Here at the beach my life revolves around the sea. We swim every morning, in the afternoon I walk along the water’s edge (one swim a day is enough for my dry aging skin), and in the evening we go back to the beach before sunset for dinner at one of the restaurants there. I’m drawn to the sea like a magnet. Today there were high waves that made it too difficult for swimming, but I still had to play in the surf. I share my love affair with other westerners who return year after year and now more Indian tourists are joining in.
Even though they don’t generally swim, they love to splash around in the water fully clothed.
A few days ago, a large water turtle was washed up at the edge of the sea. I knew it was dead because its head was fully extended from its shell. But the turtle could only have died a short while ago because its scaly head and fins were still pristine. Later that evening I was relieved to see it gone. I didn’t like to imagine this noble creature being picked at by birds or dogs.
Last week, I was reminded about how dangerous the sea can be. A Russian woman out swimming by herself ran into a boat. No one knows if it was a fishing boat, pleasure boat, large or small. Her face was badly cut but there was also fear of brain damage and she was taken to a Goan hospital. The strange thing was even though she’d been coming here for three years, no one knew her. The Russian living in a hut next door accompanied her to the hospital but didn’t even know her name.
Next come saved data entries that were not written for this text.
/-! ### State.count -/

@[simp] theorem State.count_pending (s : State) (off hi lo n : Nat) : (s.count off hi lo n).pending = s.pending := rfl
@[simp] theorem State.count_now (s : State) (off hi lo n : Nat) : (s.count off hi lo n).now = s.now := rfl
@[simp] theorem State.count_fresh (s : State) (off hi lo n : Nat) : (s.count off hi lo n).fresh = s.fresh := rfl
@[simp] theorem State.count_capts (s : State) (off hi lo n : Nat) : (s.count off hi lo n).capts = s.capts := rfl
@[simp] theorem State.count_wregs (s : State) (off hi lo n : Nat) : (s.count off hi lo n).wregs = s.wregs := rfl
@[simp] theorem State.count_wcapts (s : State) (off hi lo n : Nat) : (s.count off hi lo n).wcapts = s.wcapts := rfl
@[simp] theorem State.count_wpSeq (s : State) (off hi lo n : Nat) : (s.count off hi lo n).wpSeq = s.wpSeq := rfl
@[simp] theorem State.count_miso (s : State) (off hi lo n : Nat) : (s.count off hi lo n).miso = s.miso := rfl
@[simp] theorem State.count_power (s : State) (off hi lo n : Nat) : (s.count off hi lo n).power = s.power := rfl
@[simp] theorem State.count_rings (s : State) (off hi lo n : Nat) : (s.count off hi lo n).rings = s.rings := rfl
@[simp] theorem State.count_pollAt (s : State) (off hi lo n : Nat) : (s.count off hi lo n).pollAt = s.pollAt := rfl
@[simp] theorem State.count_turnAt (s : State) (off hi lo n : Nat) : (s.count off hi lo n).turnAt = s.turnAt := rfl
@[simp] theorem State.count_ledger (s : State) (off hi lo n : Nat) : (s.count off hi lo n).ledger = s.ledger := rfl
@[simp] theorem State.count_nextId (s : State) (off hi lo n : Nat) : (s.count off hi lo n).nextId = s.nextId := rfl
@[simp] theorem State.count_ledgerPeak (s : State) (off hi lo n : Nat) : (s.count off hi lo n).ledgerPeak = s.ledgerPeak := rfl
@[simp] theorem State.count_objs (s : State) (off hi lo n : Nat) : (s.count off hi lo n).objs = s.objs := rfl
@[simp] theorem State.count_gens (s : State) (off hi lo n : Nat) : (s.count off hi lo n).gens = s.gens := rfl
@[simp] theorem State.count_harb (s : State) (off hi lo n : Nat) : (s.count off hi lo n).harb = s.harb := rfl
@[simp] theorem State.count_ctxs (s : State) (off hi lo n : Nat) : (s.count off hi lo n).ctxs = s.ctxs := rfl
@[simp] theorem State.count_units (s : State) (off hi lo n : Nat) : (s.count off hi lo n).units = s.units := rfl
@[simp] theorem State.count_shuttles (s : State) (off hi lo n : Nat) : (s.count off hi lo n).shuttles = s.shuttles := rfl
@[simp] theorem State.count_tills (s : State) (off hi lo n : Nat) : (s.count off hi lo n).tills = s.tills := rfl
@[simp] theorem State.count_ports (s : State) (off hi lo n : Nat) : (s.count off hi lo n).ports = s.ports := rfl
@[simp] theorem State.count_chans (s : State) (off hi lo n : Nat) : (s.count off hi lo n).chans = s.chans := rfl
@[simp] theorem State.count_dramReady (s : State) (off hi lo n : Nat) : (s.count off hi lo n).dramReady = s.dramReady := rfl
@[simp] theorem State.count_strdCodes (s : State) (off hi lo n : Nat) : (s.count off hi lo n).strdCodes = s.strdCodes := rfl
@[simp] theorem State.count_sawyPixels (s : State) (off hi lo n : Nat) : (s.count off hi lo n).sawyPixels = s.sawyPixels := rfl
@[simp] theorem State.count_tide (s : State) (off hi lo n : Nat) : (s.count off hi lo n).tide = s.tide := rfl
@[simp] theorem State.count_outs (s : State) (off hi lo n : Nat) : (s.count off hi lo n).outs = s.outs := rfl
@[simp] theorem State.count_tcaps (s : State) (off hi lo n : Nat) : (s.count off hi lo n).tcaps = s.tcaps := rfl
@[simp] theorem State.count_sense (s : State) (off hi lo n : Nat) : (s.count off hi lo n).sense = s.sense := rfl
@[simp] theorem State.count_cway (s : State) (off hi lo n : Nat) : (s.count off hi lo n).cway = s.cway := rfl
@[simp] theorem State.count_flt (s : State) (off hi lo n : Nat) : (s.count off hi lo n).flt = s.flt := rfl
@[simp] theorem State.count_egress (s : State) (off hi lo n : Nat) : (s.count off hi lo n).egress = s.egress := rfl
@[simp] theorem State.count_pcie (s : State) (off hi lo n : Nat) : (s.count off hi lo n).pcie = s.pcie := rfl

/-! ### State.setWreg -/

@[simp] theorem State.setWreg_pending (s : State) (addr v : Nat) : (s.setWreg addr v).pending = s.pending := rfl
@[simp] theorem State.setWreg_now (s : State) (addr v : Nat) : (s.setWreg addr v).now = s.now := rfl
@[simp] theorem State.setWreg_fresh (s : State) (addr v : Nat) : (s.setWreg addr v).fresh = s.fresh := rfl
@[simp] theorem State.setWreg_regs (s : State) (addr v : Nat) : (s.setWreg addr v).regs = s.regs := rfl
@[simp] theorem State.setWreg_capts (s : State) (addr v : Nat) : (s.setWreg addr v).capts = s.capts := rfl
@[simp] theorem State.setWreg_wcapts (s : State) (addr v : Nat) : (s.setWreg addr v).wcapts = s.wcapts := rfl
@[simp] theorem State.setWreg_wpSeq (s : State) (addr v : Nat) : (s.setWreg addr v).wpSeq = s.wpSeq := rfl
@[simp] theorem State.setWreg_miso (s : State) (addr v : Nat) : (s.setWreg addr v).miso = s.miso := rfl
@[simp] theorem State.setWreg_power (s : State) (addr v : Nat) : (s.setWreg addr v).power = s.power := rfl
@[simp] theorem State.setWreg_rings (s : State) (addr v : Nat) : (s.setWreg addr v).rings = s.rings := rfl
@[simp] theorem State.setWreg_pollAt (s : State) (addr v : Nat) : (s.setWreg addr v).pollAt = s.pollAt := rfl
@[simp] theorem State.setWreg_turnAt (s : State) (addr v : Nat) : (s.setWreg addr v).turnAt = s.turnAt := rfl
@[simp] theorem State.setWreg_ledger (s : State) (addr v : Nat) : (s.setWreg addr v).ledger = s.ledger := rfl
@[simp] theorem State.setWreg_nextId (s : State) (addr v : Nat) : (s.setWreg addr v).nextId = s.nextId := rfl
@[simp] theorem State.setWreg_ledgerPeak (s : State) (addr v : Nat) : (s.setWreg addr v).ledgerPeak = s.ledgerPeak := rfl
@[simp] theorem State.setWreg_objs (s : State) (addr v : Nat) : (s.setWreg addr v).objs = s.objs := rfl
@[simp] theorem State.setWreg_gens (s : State) (addr v : Nat) : (s.setWreg addr v).gens = s.gens := rfl
@[simp] theorem State.setWreg_harb (s : State) (addr v : Nat) : (s.setWreg addr v).harb = s.harb := rfl
@[simp] theorem State.setWreg_ctxs (s : State) (addr v : Nat) : (s.setWreg addr v).ctxs = s.ctxs := rfl
@[simp] theorem State.setWreg_units (s : State) (addr v : Nat) : (s.setWreg addr v).units = s.units := rfl
@[simp] theorem State.setWreg_shuttles (s : State) (addr v : Nat) : (s.setWreg addr v).shuttles = s.shuttles := rfl
@[simp] theorem State.setWreg_tills (s : State) (addr v : Nat) : (s.setWreg addr v).tills = s.tills := rfl
@[simp] theorem State.setWreg_ports (s : State) (addr v : Nat) : (s.setWreg addr v).ports = s.ports := rfl
@[simp] theorem State.setWreg_chans (s : State) (addr v : Nat) : (s.setWreg addr v).chans = s.chans := rfl
@[simp] theorem State.setWreg_dramReady (s : State) (addr v : Nat) : (s.setWreg addr v).dramReady = s.dramReady := rfl
@[simp] theorem State.setWreg_strdCodes (s : State) (addr v : Nat) : (s.setWreg addr v).strdCodes = s.strdCodes := rfl
@[simp] theorem State.setWreg_sawyPixels (s : State) (addr v : Nat) : (s.setWreg addr v).sawyPixels = s.sawyPixels := rfl
@[simp] theorem State.setWreg_tide (s : State) (addr v : Nat) : (s.setWreg addr v).tide = s.tide := rfl
@[simp] theorem State.setWreg_outs (s : State) (addr v : Nat) : (s.setWreg addr v).outs = s.outs := rfl
@[simp] theorem State.setWreg_tcaps (s : State) (addr v : Nat) : (s.setWreg addr v).tcaps = s.tcaps := rfl
@[simp] theorem State.setWreg_sense (s : State) (addr v : Nat) : (s.setWreg addr v).sense = s.sense := rfl
@[simp] theorem State.setWreg_cway (s : State) (addr v : Nat) : (s.setWreg addr v).cway = s.cway := rfl
@[simp] theorem State.setWreg_flt (s : State) (addr v : Nat) : (s.setWreg addr v).flt = s.flt := rfl
@[simp] theorem State.setWreg_egress (s : State) (addr v : Nat) : (s.setWreg addr v).egress = s.egress := rfl
@[simp] theorem State.setWreg_pcie (s : State) (addr v : Nat) : (s.setWreg addr v).pcie = s.pcie := rfl

/-! ### State.setWbit -/

@[simp] theorem State.setWbit_pending (s : State) (addr b : Nat) : (s.setWbit addr b).pending = s.pending := rfl
@[simp] theorem State.setWbit_now (s : State) (addr b : Nat) : (s.setWbit addr b).now = s.now := rfl
@[simp] theorem State.setWbit_fresh (s : State) (addr b : Nat) : (s.setWbit addr b).fresh = s.fresh := rfl
@[simp] theorem State.setWbit_regs (s : State) (addr b : Nat) : (s.setWbit addr b).regs = s.regs := rfl
@[simp] theorem State.setWbit_capts (s : State) (addr b : Nat) : (s.setWbit addr b).capts = s.capts := rfl
@[simp] theorem State.setWbit_wcapts (s : State) (addr b : Nat) : (s.setWbit addr b).wcapts = s.wcapts := rfl
@[simp] theorem State.setWbit_wpSeq (s : State) (addr b : Nat) : (s.setWbit addr b).wpSeq = s.wpSeq := rfl
@[simp] theorem State.setWbit_miso (s : State) (addr b : Nat) : (s.setWbit addr b).miso = s.miso := rfl
@[simp] theorem State.setWbit_power (s : State) (addr b : Nat) : (s.setWbit addr b).power = s.power := rfl
@[simp] theorem State.setWbit_rings (s : State) (addr b : Nat) : (s.setWbit addr b).rings = s.rings := rfl
@[simp] theorem State.setWbit_pollAt (s : State) (addr b : Nat) : (s.setWbit addr b).pollAt = s.pollAt := rfl
@[simp] theorem State.setWbit_turnAt (s : State) (addr b : Nat) : (s.setWbit addr b).turnAt = s.turnAt := rfl
@[simp] theorem State.setWbit_ledger (s : State) (addr b : Nat) : (s.setWbit addr b).ledger = s.ledger := rfl
@[simp] theorem State.setWbit_nextId (s : State) (addr b : Nat) : (s.setWbit addr b).nextId = s.nextId := rfl
@[simp] theorem State.setWbit_ledgerPeak (s : State) (addr b : Nat) : (s.setWbit addr b).ledgerPeak = s.ledgerPeak := rfl
@[simp] theorem State.setWbit_objs (s : State) (addr b : Nat) : (s.setWbit addr b).objs = s.objs := rfl
@[simp] theorem State.setWbit_gens (s : State) (addr b : Nat) : (s.setWbit addr b).gens = s.gens := rfl
@[simp] theorem State.setWbit_harb (s : State) (addr b : Nat) : (s.setWbit addr b).harb = s.harb := rfl
@[simp] theorem State.setWbit_ctxs (s : State) (addr b : Nat) : (s.setWbit addr b).ctxs = s.ctxs := rfl
@[simp] theorem State.setWbit_units (s : State) (addr b : Nat) : (s.setWbit addr b).units = s.units := rfl
@[simp] theorem State.setWbit_shuttles (s : State) (addr b : Nat) : (s.setWbit addr b).shuttles = s.shuttles := rfl
@[simp] theorem State.setWbit_tills (s : State) (addr b : Nat) : (s.setWbit addr b).tills = s.tills := rfl
@[simp] theorem State.setWbit_ports (s : State) (addr b : Nat) : (s.setWbit addr b).ports = s.ports := rfl
@[simp] theorem State.setWbit_chans (s : State) (addr b : Nat) : (s.setWbit addr b).chans = s.chans := rfl
@[simp] theorem State.setWbit_dramReady (s : State) (addr b : Nat) : (s.setWbit addr b).dramReady = s.dramReady := rfl
@[simp] theorem State.setWbit_strdCodes (s : State) (addr b : Nat) : (s.setWbit addr b).strdCodes = s.strdCodes := rfl
@[simp] theorem State.setWbit_sawyPixels (s : State) (addr b : Nat) : (s.setWbit addr b).sawyPixels = s.sawyPixels := rfl
@[simp] theorem State.setWbit_tide (s : State) (addr b : Nat) : (s.setWbit addr b).tide = s.tide := rfl
@[simp] theorem State.setWbit_outs (s : State) (addr b : Nat) : (s.setWbit addr b).outs = s.outs := rfl
@[simp] theorem State.setWbit_tcaps (s : State) (addr b : Nat) : (s.setWbit addr b).tcaps = s.tcaps := rfl
@[simp] theorem State.setWbit_sense (s : State) (addr b : Nat) : (s.setWbit addr b).sense = s.sense := rfl
@[simp] theorem State.setWbit_cway (s : State) (addr b : Nat) : (s.setWbit addr b).cway = s.cway := rfl
@[simp] theorem State.setWbit_flt (s : State) (addr b : Nat) : (s.setWbit addr b).flt = s.flt := rfl
@[simp] theorem State.setWbit_egress (s : State) (addr b : Nat) : (s.setWbit addr b).egress = s.egress := rfl
@[simp] theorem State.setWbit_pcie (s : State) (addr b : Nat) : (s.setWbit addr b).pcie = s.pcie := rfl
Marion and Juergen have arrived from Germany. They’ve been in the country for two weeks, and have a nightmarish story of sickness. They had just arrived in Mysore when Juergen had what seemed to be a heart attack. They went to the hospital and he was kept for several days while all kinds of tests were done. Fortunately there was no evidence of a heart attack, but no conclusive explanation. And of course quite a large bill. All too familiar to Gerard’s mysterious heart episode last summer.
Frank, Peter, me and Gerard
Peter, our friend who lives in Auroville, has arrived to stay for a week. He came with a long time friend who had never been to India before but in a few months was covering a lot of the country, from Kashmir in the north, to Kerrala in the south. They’re staying at the far end of the beach from us. A beautiful spot, but too rocky for swimming. Looking back down the coast to where we are staying, I was impressed at the long and relatively empty beach.
The opportunity to talk with women one-on-one offsets the hearing difficulties of loud India. Assuntina, a friend of Marina’s, is here for ten days and we walk the beach together in the afternoon. I tell her I’m too dependent on Gerard since my hearing loss. A social worker, she suggests I begin taking measures now in case he dies before me. I give serious thought to her advice. But when I see her again she tells me she had worried she’d gone too far in talking about Gerard dying and upset me. I welcomed her encouragement for me to contemplate Gerard’s death, or my own for that matter. At the cafe, I approach Iris an elderly lady from Germany, who I’d notice wears hearing aids. When I question her on how she deals with traveling here alone, she assures me, “Of course you could manage too! I saw you talking with a woman,” and she motions over to Assuntina. “Yes,” I say, “ but I was doing all the talking; it was a one-way conversation.” Even at the beach, it’s a noisy world but I’m glad I’m here.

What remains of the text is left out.